For the past four years, researchers at the Department of Energy’s Lawrence Berkeley National Laboratory have been tracking a major threat to the U.S. clean energy transition: the backups and bottlenecks in connecting proposed solar, wind, and battery projects to the electricity grid.

LBNL’s team laid out its latest findings in a recent webinar. The overarching takeaway is that clean power plants can supply enough near-term electricity to avoid building new fossil-gas-fired power plants or keeping coal plants open longer — but only if something is done about the grid backlog.

U.S. utilities and the entities responsible for grid reliability are warning that growing demand for electricity from data centers, factories, electric vehicles, and decarbonizing buildings is expected to outrun the pace at which new clean energy resources can be added to the grid. Already, many utilities are proposing to keep coal plants open past previously planned retirement dates and to build new fossil-gas-fired power plants supplying gigawatts of power — even though those plans threaten to put the country’s carbon-cutting goals out of reach.

At the same time, the U.S. has an enormous amount of proposed carbon-free projects waiting to replace those fossil-fueled generators. As of December 2023, nearly 2,600 gigawatts’ worth of proposed projects, the vast majority of them wind, solar, and battery storage, were making their way through the series of studies and steps required to plug into the power grid — about twice the amount of generation powering the entire existing U.S. electrical grid.

The problem? Grid operators and utilities can’t fit all those projects onto their existing power lines, and they’re buried under the piles of paperwork required to figure out how to expand the grid to accommodate them.

The situation is only getting worse: The interconnection backlog at the end of 2023 was roughly eight times the capacity that was active in the queues as of the end of 2014,” said Joseph Rand, an energy policy researcher at LBNL and co-author of the lab’s latest Queued Up” report. But the pace of transmission grid expansion has slowed to about 1 percent per year over the same period of time.
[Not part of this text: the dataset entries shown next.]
-- ==== Sys2Proof/Machine/Payload.lean ====
section
/-!
DEFINITION. The payload decoder DecodePayload and T_DECODE (spec/44_decode.md R190 to R194).

The decoder's position is state (CUR, spec/10_state.md R60), so a decode that has not ended when `exec` answers is still the
executing command: BUSY stays 1 and `step` goes on with it (R193; log 7).
-/

namespace Sys2Proof.Machine

/-- One turn of the loop of DecodePayload (R190): true when the EOF leaf is reached. -/
def decodeTurn : Cmd Bool := do
  point
  let s ← get
  match s.cursor with
  | none => throw (.stuck .noDecodeInFlight)
  | some cur =>
    let n ← nodeRead cur
    match n.kind with
    | .leaf =>
      if n.sym = s.cfg.eofsym then
        pure true
      else
        outWrite s.cfg.sw n.sym
        change fun t => t.setDecode (some t.rootRef) (t.decoded + 1)
        pure false
    | .internal =>
      match ← inRead 1 with
      | none => raise .inputExhausted
      | some b =>
        let child := if b = 0 then n.left else n.right
        if child = NIL then
          raise .nullChild
        else
          change fun t => t.setDecode (some child) t.decoded
          pure false

/-- Turns of the loop until it ends or `fuel` turns have been made: true when it has ended. -/
def decodeTurns : Nat → Cmd Bool
  | 0 => pure false
  | fuel + 1 => do
    if ← decodeTurn then
      pure true
    else
      decodeTurns fuel

/-- Turns enough for every decode that ends: with an internal root each emitted symbol costs at least one bit of port IN,
so at most one turn a bit, one turn a symbol and a last one (R194). -/
def decodeFuel (s : State) : Nat := 2 * (s.input.length - s.pos) + 1

/-- Enter DecodePayload (R190): m <- 0, CUR <- ROOTREF. -/
def decodeStart : Cmd Unit := change fun s => s.setDecode (some s.rootRef) 0

/-- Run DecodePayload on, from wherever CUR stands: true when it has returned. -/
def decodeOn : Cmd Bool := do
  let s ← get
  decodeTurns (decodeFuel s)

/-- What follows DecodePayload: BITS_WRITTEN <- SW * m, with RES0 <- trunc_32(m) for T_DECODE, then DSTATE <- USED ; done(OK)
(R191, spec/45_driver.md R220). CUR has no value outside a decode (spec/10_state.md R60). -/
def decodeEnd (withRes0 : Bool) : Cmd Unit := do
  let s ← get
  change (·.setBitsWritten (BitVec.ofNat 64 (s.cfg.sw * s.decoded)))
  if withRes0 then
    change (·.setRes0 (BitVec.ofNat 32 s.decoded))
  change (·.setDecode none 0)
  doneUsed

/-- DecodePayload and what follows it; a decode that has not ended leaves BUSY = 1 (R193). -/
def decodeAndEnd (withRes0 : Bool) : Cmd Unit := do
  if ← decodeOn then
    decodeEnd withRes0
  else
    pure ()

/-- T_DECODE (spec/44_decode.md R191). -/
def execTDecode (s : State) : Host.Outcome State Fault Refusal :=
  runCmd (
    if s.rootRef = NIL then
      raise .noTree
    else do
      decodeStart
      decodeAndEnd true) s

end Sys2Proof.Machine
end

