/-- spec/70_reset_and_hazards.md R280, R281: what SOFT_RESET and the reset input leave, field by field, that the two agree, and
what the registers then read. What the latch fields hold when no command is latched is the model's choice (log 8), so it is not
said. -/
def Obligations.ResetValuesAfterEitherReset : Prop :=
  ∀ s : State, ∃ lcmd larg0 larg1 : Word, ∀ r : State,
    r = { cfg := s.cfg, busy := false, fault := none, outcome := .none, dstate := .clean, pfmt := .counts,
          arg0 := 0, arg1 := 0, res0 := 0, res1 := 0, res2 := 0, res3 := 0, bitsSaved := 0, bitsWritten := 0,
          nodes := [], queue := [], pt := List.replicate (2 ^ s.cfg.sw + 1) none,
          freq := List.replicate (2 ^ s.cfg.sw + 1) 0, rootRef := 0xFFFF, lcmd := lcmd, larg0 := larg0, larg1 := larg1,
          ipos := 0, cursor := none, decoded := 0, stack := [], input := s.input, olog := s.olog, host := s.host,
          seen := s.seen, draws := s.draws } →
    (s.hostQuiet = true → exec .softReset s = .next r) ∧
    (∀ gap rest, s.busy = false → s.host = ⟨gap, .hardReset⟩ :: rest → step s = .next { r with host := rest }) ∧
    (∀ off, off < 0x3C → off ≠ 0x30 → regRead r off = 0) ∧ regRead r 0x30 = 0x0000FFFF ∧ regRead r 0x3C = regRead s 0x3C

/-- spec/70_reset_and_hazards.md R283: an idle core with nothing to do from the host stays as it is. -/
def Obligations.IdleCoreWaits : Prop :=
  ∀ s : State, s.busy = false → s.host = [] → step s = .next s

/-! ### Whole-machine rules -/

/-- The reset state is a clean launch and meets the invariant of `StepKeepsTheInvariant`. Port IN empty at reset is the model's
choice (log 13). -/
def Obligations.ResetStateIsCleanAndMeetsTheInvariant : Prop :=
  State.reset.cleanLaunch ∧ State.reset.Inv

/-- spec/10_state.md R51 to R61, R63: from every state that meets the invariant, whatever the host does and wherever it lands,
a next state meets it again. -/
def Obligations.StepKeepsTheInvariant : Prop :=
  ∀ s t : State, s.Inv → step s = .next t → t.Inv

/-- From every state that meets the invariant the machine never stops on its own: only a host access that
spec/20_memory.md R71 gives no meaning, another input stream attached inside a command (R288), or a stream longer than IPOS can
count (spec/10_state.md R63, log 10) ends in a refusal, and nothing ends in a fault of the model. -/
def Obligations.StepStopsOnlyOnHostMisuse : Prop :=
  ∀ s : State, s.Inv →
    (∃ t, step s = .next t) ∨ step s = .refused .unsupportedAccess ∨ step s = .refused .unstableInput ∨
      step s = .refused .streamTooLong

/-- spec/20_memory.md R87: bits sent are never withdrawn, by no command, fault, reset or host act; and the parameters are
fixed. -/
def Obligations.SentBitsAreNeverWithdrawn : Prop :=
  ∀ s t : State, step s = .next t → s.olog <+: t.olog ∧ t.cfg = s.cfg

/-- spec/60_exceptions.md R255 and spec/10_state.md R36: while FAULT = 1 nothing changes but by a reset: any other act of the
host touches ARG0, ARG1, port IN and what it has seen, only. -/
def Obligations.FaultIsStickyUntilReset : Prop :=
  ∀ (s t : State) (f : FaultCode), s.busy = false → s.fault = some f → step s = .next t →
    (∃ e rest, s.host = e :: rest ∧ t = resetHcc { s with host := rest } ∧
      (e.act = .hardReset ∨ e.act = .write s.cfg.hccBase 4 0x00000004)) ∨
    t = { s with host := t.host, seen := t.seen, arg0 := t.arg0, arg1 := t.arg1, input := t.input }

/-- spec/30_encoding.md R97: a state-changing component command that ends without a fault sets DSTATE to USED; a read-only
command never changes DSTATE. -/
def Obligations.SessionStateByCommandKind : Prop :=
  ∀ (i : Instr) (s t : State), s.busy = true → s.hostQuiet = true → s.fault = none → exec i s = .next t →
    (kindOf i = .changing → t.busy = false → t.fault = none → t.dstate = .used) ∧
    (kindOf i = .readOnly → t.dstate = s.dstate)

/-- spec/10_state.md R39, R40, R42: no command but SOFT_RESET changes the parameters, port IN or the argument registers, and
none but PLAN and SOFT_RESET changes BITS_SAVED or PFMT, faulted or not. That the latched command keeps its value at the end of
a command too is the model's choice (log 8, DESIGN CHOICE); R62 holds it for the duration only. -/
def Obligations.WhatNoCommandChanges : Prop :=
  ∀ (i : Instr) (s t : State), s.hostQuiet = true → i ≠ .softReset → exec i s = .next t →
    t.cfg = s.cfg ∧ t.input = s.input ∧ t.arg0 = s.arg0 ∧ t.arg1 = s.arg1 ∧ t.lcmd = s.lcmd ∧ t.larg0 = s.larg0 ∧
    t.larg1 = s.larg1 ∧ t.host = s.host ∧ t.seen = s.seen ∧
    ((∀ fmt, i ≠ .plan fmt) → t.bitsSaved = s.bitsSaved ∧ t.pfmt = s.pfmt)

/-- spec/40_node_queue.md R117: the queue commands change no node record, and no tree, table or stream. -/
def Obligations.QueueCommandsKeepEveryRecord : Prop :=
  ∀ (i : Instr) (s t : State), i ∈ [.qEnqueue, .qDequeue, .qFront, .qIsEmpty, .qSize] → s.hostQuiet = true →
    exec i s = .next t →
    t.nodes = s.nodes ∧ t.rootRef = s.rootRef ∧ t.pt = s.pt ∧ t.freq = s.freq ∧ t.ipos = s.ipos ∧ t.olog = s.olog ∧
    (t.fault = none → t.res1 = s.res1 ∧ t.res2 = s.res2 ∧ t.res3 = s.res3 ∧ t.bitsWritten = s.bitsWritten)

/-! ### The ports -/

/-- spec/20_memory.md R74, R76: InRead takes the next `n` bits, the first the most significant, or answers EOF and consumes
nothing; OutWrite appends the `n` low bits, the most significant first; and what OutWrite sends, InRead reads back. -/
def Obligations.PortsReadAndWriteMostSignificantBitFirst : Prop :=
  ∀ (s : State) (n v : Nat), s.hostQuiet = true →
    (s.input.length < s.pos + n → inRead n s = .ok none s) ∧
    (s.pos + n ≤ s.input.length →
      ∃ x, inRead n s = .ok (some x) { s with ipos := BitVec.ofNat 64 (s.pos + n) } ∧ x < 2 ^ n ∧
        ∀ j < n, s.input[s.pos + j]? = some (x.testBit (n - 1 - j))) ∧
    outWrite n v s = .ok () { s with olog := s.olog ++ (List.range n).map fun j => v.testBit (n - 1 - j) } ∧
    (∀ u t : State, outWrite n v s = .ok () t → u.hostQuiet = true → u.input = t.olog → u.pos = s.olog.length →
      inRead n u = .ok (some (v % 2 ^ n)) { u with ipos := BitVec.ofNat 64 (u.pos + n) })
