section
variable (ha : a.toNat < s.nodes.length) (hb : b.toNat < s.nodes.length)
include ha hb

/-- MkInternal reads the two records, then tests the sum of their frequencies. -/
theorem mkInternal_overflow (hw : s.hostQuiet = true) (hsum : 2 ^ s.cfg.fw ≤ s.freqOfRef a + s.freqOfRef b) :
    mkInternal a b s = .error (.raised .freqOverflow) s := by
  obtain ⟨na, hna, hfa⟩ := getElem?_of_lt ha
  obtain ⟨nb, hnb, hfb⟩ := getElem?_of_lt hb
  rw [hfa, hfb] at hsum
  unfold mkInternal
  rw [bind_of_ok (nodeRead_some hna), bind_of_ok (nodeRead_some hnb), get_bind_apply, if_pos hsum]
  exact raise_quiet _ hw

theorem mkInternal_full (hw : s.hostQuiet = true) (hsum : s.freqOfRef a + s.freqOfRef b < 2 ^ s.cfg.fw)
    (hfull : s.cfg.ncap ≤ s.nodes.length) : mkInternal a b s = .error (.raised .poolFull) s := by
  obtain ⟨na, hna, hfa⟩ := getElem?_of_lt ha
  obtain ⟨nb, hnb, hfb⟩ := getElem?_of_lt hb
  rw [hfa, hfb] at hsum
  unfold mkInternal
  rw [bind_of_ok (nodeRead_some hna), bind_of_ok (nodeRead_some hnb), get_bind_apply, if_neg hsum.not_ge]
  exact bind_of_error (alloc_full hw hfull)

theorem mkInternal_room (hsum : s.freqOfRef a + s.freqOfRef b < 2 ^ s.cfg.fw) (hroom : s.nodes.length < s.cfg.ncap)
    (hcap : s.cfg.ncap ≤ 0xFFFE) : mkInternal a b s = .ok s.nextRef (s.join a b) := by
  obtain ⟨na, hna, hfa⟩ := getElem?_of_lt ha
  obtain ⟨nb, hnb, hfb⟩ := getElem?_of_lt hb
  rw [State.join, ← modify_joined (by omega)]
  rw [hfa, hfb] at hsum ⊢
  unfold mkInternal
  rw [bind_of_ok (nodeRead_some hna), bind_of_ok (nodeRead_some hnb), get_bind_apply, if_neg hsum.not_ge,
    bind_of_ok (alloc_room hroom), bind_of_ok (nodeWrite_apply _ _), bind_of_ok (nodeWrite_apply _ _),
    bind_of_ok (nodeWrite_apply _ _)]
  simp only [setNodes_setNodes, State.setNodes_nodes]
  rfl

end

theorem extends_joined (ns : List NodeRec) (sym freq : Nat) (a b : NodeRef) : Extends ns (joined ns sym freq a b) :=
  ((extends_append _ _).trans (extends_modify _ _ NodeRec.own_shape)).trans (extends_modify _ _ NodeRec.own_shape)

section
variable (ha : a.toNat < s.nodes.length) (hb : b.toNat < s.nodes.length)
include ha hb

/-- The new record of MkInternal. -/
theorem join_getElem?_new :
    (s.join a b).nodes[s.nodes.length]? =
      some ⟨.internal, s.cfg.symPlaceholder, s.freqOfRef a + s.freqOfRef b, a, b, false⟩ := by
  rw [State.join, State.setNodes_nodes, joined_getElem? ha hb, if_pos rfl]

/-- Of an old record MkInternal changes only OWNED. -/
theorem join_getElem?_old {i : Nat} {n : NodeRec} (hn : s.nodes[i]? = some n) :
    (s.join a b).nodes[i]? = some { n with owned := n.owned || decide (a.toNat = i ∨ b.toNat = i) } := by
  have hi : i ≠ s.nodes.length := (List.getElem?_eq_some_iff.mp hn).1.ne
  rw [State.join, State.setNodes_nodes, joined_getElem? ha hb, if_neg hi, hn]
  by_cases hchild : a.toNat = i ∨ b.toNat = i
  · simp [hchild, NodeRec.own]
  · simp [hchild]

/-- A valid reference stands for the same after MkInternal. -/
theorem State.StandsFor.join {w : Nat × CodeTree} (h : s.StandsFor r w) : (s.join a b).StandsFor r w := by
  obtain ⟨n, hn, hf⟩ := getElem?_of_lt h.lt
  refine ⟨treeAt_le (by simp [State.join, joined_length]) (treeAt_extends (extends_joined _ _ _ _ _) h.1), ?_⟩
  rw [freqOfRef_of_some (join_getElem?_old ha hb hn), ← h.2, hf]

end

/-- The new record stands for its two subtrees joined, at the sum of their weights. -/
theorem standsFor_nextRef {f g : Nat} {A B : CodeTree} (hcap : s.nodes.length ≤ 0xFFFE) (hA : s.StandsFor a (f, A))
    (hB : s.StandsFor b (g, B)) : (s.join a b).StandsFor s.nextRef (f + g, .node A B) := by
  have hnew := join_getElem?_new hA.lt hB.lt
  rw [hA.2, hB.2] at hnew
  have hext := extends_joined s.nodes s.cfg.symPlaceholder (s.freqOfRef a + s.freqOfRef b) a b
  have hlen : (s.join a b).next = s.nodes.length + 1 := joined_length _ _ _ _ _
  have href := nextRef_toNat hcap
  constructor
  · rw [State.tree?, hlen, treeAt, href, hnew]
    simp only [State.join, State.setNodes_nodes, treeAt_extends hext hA.1, treeAt_extends hext hB.1]
  · exact freqOfRef_of_some (href ▸ hnew)

/-! ### Enqueue -/

/-- The state Enqueue leaves (spec/40_node_queue.md R113). -/
def State.insertRef (s : State) (r : NodeRef) : State :=
  s.setQueue (s.queue.take (insertAt s (s.freqOfRef r) s.queue) ++ r :: s.queue.drop (insertAt s (s.freqOfRef r) s.queue))

theorem insertRef_queue_perm (s : State) (r : NodeRef) : (s.insertRef r).queue.Perm (r :: s.queue) := by
  simpa [State.insertRef] using List.perm_middle (a := r)
    (l₁ := s.queue.take (insertAt s (s.freqOfRef r) s.queue)) (l₂ := s.queue.drop (insertAt s (s.freqOfRef r) s.queue))

theorem enqueue_insertRef (hw : s.hostQuiet = true) (hr : r.toNat < s.nodes.length)
    (hq : ∀ x ∈ s.queue, x.toNat < s.nodes.length) : enqueue r s = .ok () (s.insertRef r) := by
  obtain ⟨n, hn, hf⟩ := getElem?_of_lt hr
  rw [State.insertRef, hf]
  exact enqueue_quiet hw hn hq

/-- Enqueue inserts a weighted tree where `insertW` does. -/
theorem forall₂_insertRef {f : Nat} {T : CodeTree} (hr : s.StandsFor r (f, T)) (hq : List.Forall₂ s.StandsFor s.queue ws) :
    List.Forall₂ s.StandsFor (s.insertRef r).queue (insertW f T ws) := by
  rw [State.insertRef, State.setQueue_queue, hr.2]
  generalize s.queue = q at hq ⊢
  induction hq with
  | nil => exact .cons hr .nil
  | @cons x w q ws hx hq ih =>
    obtain ⟨g, U⟩ := w
    by_cases hgt : g > f
    · simpa [insertAt, List.findIdx_cons, hx.2, insertW, hgt] using ⟨hr, hx, hq⟩
    · simpa [insertAt, List.findIdx_cons, hx.2, insertW, hgt] using ⟨hx, ih⟩

/-! ### One turn of the loop -/

/-- The state one turn of the loop leaves: the front nodes `a` and `b` are combined, `q` was behind them (spec/41_tree_build.md
R140). -/
def State.combine (s : State) (a b : NodeRef) (q : List NodeRef) : State := ((s.setQueue q).join a b).insertRef s.nextRef

section
variable (s : State) (a b : NodeRef) (q : List NodeRef)

theorem combine_nodes_length : (s.combine a b q).nodes.length = s.nodes.length + 1 := joined_length _ _ _ _ _

theorem combine_queue_perm : (s.combine a b q).queue.Perm (s.nextRef :: q) := insertRef_queue_perm _ _

theorem combine_queue_length : (s.combine a b q).queue.length = q.length + 1 := (combine_queue_perm s a b q).length_eq

theorem setNodes_nodes_self (s : State) : s.setNodes s.nodes = s := rfl

theorem setQueue_queue_self (s : State) : s.setQueue s.queue = s := rfl

/-- A turn changes the pool and the queue only. -/
theorem combine_frame (ns : List NodeRec) (p : List NodeRef) :
    ((s.combine a b q).setNodes ns).setQueue p = (s.setNodes ns).setQueue p := by
  cases s
  rfl

end

/-- The queue stands for the weighted trees `ws`, the pool is within its bounds, and nothing lands inside the command. -/
structure State.Loaded (s : State) (ws : List (Nat × CodeTree)) : Prop where
  quiet : s.hostQuiet = true
  cap : s.cfg.ncap ≤ 0xFFFE
  fits : s.nodes.length ≤ s.cfg.ncap
  queue : List.Forall₂ s.StandsFor s.queue ws

namespace State.Loaded

/-- A queue of two or more, taken apart with its trees. -/
theorem two_front (h : s.Loaded ws) (htwo : 2 ≤ s.queue.length) :
    ∃ a b q f g A B us, s.queue = a :: b :: q ∧ ws = (f, A) :: (g, B) :: us ∧ s.StandsFor a (f, A) ∧
      s.StandsFor b (g, B) ∧ List.Forall₂ s.StandsFor q us := by
  have hqueue := h.queue
  match hq : s.queue, htwo with
  | a :: b :: q, _ =>
    rw [hq] at hqueue
    obtain _ | ⟨ha, _ | ⟨hb, hrest⟩⟩ := hqueue
    exact ⟨a, b, q, _, _, _, _, _, rfl, rfl, ha, hb, hrest⟩

variable {f g : Nat} {A B : CodeTree}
Still, the amount of clean power and batteries seeking to be built could, at least in theory, provide plenty of headroom for U.S. grids to meet the forecasted growth in demand. These five charts from LBNL’s latest report demonstrate that.

Meeting peak demand without emissions 

Chart of U.S. existing and pending electricity generation capacity from LBNL Queued Up 2024 report
(LBNL)

The chart on the left shows just how much solar, wind, battery, and hybrid” capacity — batteries combined with renewable energy, almost all of it solar today — is waiting to come online. The chart on the right shows how far those clean resources could go in meeting electricity needs, including those summer and winter peaks in demand that keep grid planners and operators awake at night.

The gray bars on the chart on the right represent the total amount of generation capacity seeking to be interconnected in each region, which is typically far higher than the existing generation capacity in each region, as marked by the black lines in each column.

Since wind and solar may not generate their full capacity when grids need the most power, LBNL’s chart also compares the most important metric for grid reliability: peak loads, or the maximum amount of electricity demand in each region, which usually spikes during hot summer afternoons or cold winter mornings. On that chart above, those regional peak loads are represented by yellow lines.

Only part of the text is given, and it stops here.